## Exercise prompt
Find the lines of data that contain the string "devEc", then list them.

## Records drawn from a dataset
-- ==== Sys2Proof/Machine/Identity.lean ====
section
/-! DEFINITION. The identity layers (chapter 17): the value *A*, the DeviceID and alias keys, the certificate area, and the
certificate pairs the block issues. -/

namespace Sys2Proof.Machine

/-- The concatenated measurement registers of a list, each as 48 bytes. -/
def measBytes (s : State) (l : List Nat) : Bytes := (l.map (fun m => digestBytes (tget 0 s.meas.regs m))).flatten

/-- *A* (R494). -/
def formA (s : State) : BitVec 384 := Config.sha384 (measBytes s [0, 1, 2, 3, 4, 5, 7])

/-! ### The certificate area (Table 17.2) -/

/-- An entry of the area: kind, depth and certificate. -/
structure AreaEntry where
  kind : Nat
  depth : Nat
  der : Bytes
  deriving DecidableEq, Repr

/-- Entry `i` of an area, where its fields hold. -/
def areaEntry (b : Bytes) (i : Nat) : Option AreaEntry :=
  let k := 16 + 16 * i
  let kind := leAt b k 1
  let pos := leAt b (k + 4) 4
  let len := leAt b (k + 8) 4
  if 1 ≤ kind && kind ≤ 4 && leAt b (k + 2) 2 = 0 && leAt b (k + 12) 4 = 0 && pos + len ≤ 65536 then
    some { kind := kind, depth := leAt b (k + 1) 1, der := slice b pos len }
  else none

/-- The entries of a well-formed area. -/
def areaEntries (b : Bytes) : Option (List AreaEntry) :=
  let n := leAt b 8 2
  let es := (List.range n).map (areaEntry b)
  if b.take 8 = ascii "ORPV-CA1" && 1 ≤ n && n ≤ 32 && (slice b 10 6).all (· = 0) && es.all (·.isSome) then some (es.filterMap id) else none

/-- Every certificate of a kind, at least one, carries a key. -/
def carriesKey (es : List AreaEntry) (kind : Nat) (key : Bytes) : Bool :=
  let l := es.filter (fun e => e.kind = kind)
  !l.isEmpty && l.all (fun e => decide (Config.certKey e.der = key))

/-- `ID_CERT_OK` for derived DeviceID keys (R500). -/
def certsMatch (s : State) (area ec ml : Bytes) : Bool :=
  s.life.rights = 0 && !s.chrt.testRoot &&
    (match areaEntries area with
     | some es => carriesKey es 3 ec && carriesKey es 4 ml
     | none => false)

/-! ### Certificates the block issues (R501) -/

/-- The subject of the DeviceID certificate of an area, which issues the block alias (Table 17.3). DESIGN CHOICE (log 154): an area that is
not well formed names none, and the issuer is then the subject of no bytes. -/
def deviceSubject (area : Bytes) : Bytes :=
  Config.certSubject (match areaEntries area with
    | some es => (match es.find? (fun e => e.kind = 3) with | some e => e.der | none => [])
    | none => [])

/-- The fwids of the block alias certificate (Table 17.3). -/
def blockFwids (s : State) : List Bytes := ([1, 2, 3, 4, 5, 7] : List Nat).map (fun m => digestBytes (tget 0 s.meas.regs m))

/-- Steps 1 to 4 of R497, on the certificate area: four key generations, the two signatures and the comparison. -/
def formIdentity (s : State) (area : Bytes) : State :=
  let s0 := noteBad (noteBad s 0) 1
  match slotKey s0 0, (if drbgServesAll s0 0 (2 * keygenDraws + signDraws) then slotKey s0 1 else none) with
  | some dev, some al =>
    let s1 := engineRuns s0 (2 * keygenDraws)
    let r := issuePair s1 (aliasBody (deviceSubject area) (blockId s1) (blockFwids s1) (ecPublic al) (mlPublic al)) dev (ecPublic al) (mlPublic al)
    let x := r.2
    { x with
      spdm.devEc := ecPublic dev, spdm.devMl := mlPublic dev, spdm.aliasEc := r.1.1, spdm.aliasMl := r.1.2
      spdm.certOk := certsMatch x area (ecPublic dev) (mlPublic dev) }
  | _, _ => { s0 with spdm.devEc := [], spdm.devMl := [], spdm.aliasEc := [], spdm.aliasMl := [], spdm.certOk := false }

/-- Draws of the key pairs and the certificate pair of a partition alias. -/
def partDraws : Nat := keygenDraws + signDraws

/-- The key pairs of a partition alias are generated, and its pair is issued with the block alias key (R498). -/
def issuePart (s : State) (p : Nat) : State :=
  let s0 := noteBad (noteBad s 1) (32 + 4 * p)
  match slotKey s0 1, (if drbgServesAll s0 0 partDraws then slotKey s0 (32 + 4 * p) else none) with
  | some al, some pa =>
    let s1 := engineRuns s0 keygenDraws
    let r := issuePair s1 (partBody (blockId s1) p (digestBytes (s1.part p).policy) (ecPublic pa) (mlPublic pa)) al (ecPublic pa) (mlPublic pa)
    let x := r.2
    { x with spdm.partEc := tset [] x.spdm.partEc p r.1.1, spdm.partMl := tset [] x.spdm.partMl p r.1.2 }
  | _, _ => s0

/-- The pair of a partition, issued by the first request that needs it (R497, R499). -/
def needPart (s : State) (p : Nat) : State := if tget [] s.spdm.partEc p = [] then issuePart s p else s

/-- The pair of a partition is gone. -/
def dropPart (s : State) (p : Nat) : State :=
  { s with spdm.partEc := tset [] s.spdm.partEc p [], spdm.partMl := tset [] s.spdm.partMl p [] }

end Sys2Proof.Machine
end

## Task solution
      spdm.devEc := ecPublic dev, spdm.devMl := mlPublic dev, spdm.aliasEc := r.1.1, spdm.aliasMl := r.1.2
  | _, _ => { s0 with spdm.devEc := [], spdm.devMl := [], spdm.aliasEc := [], spdm.aliasMl := [], spdm.certOk := false }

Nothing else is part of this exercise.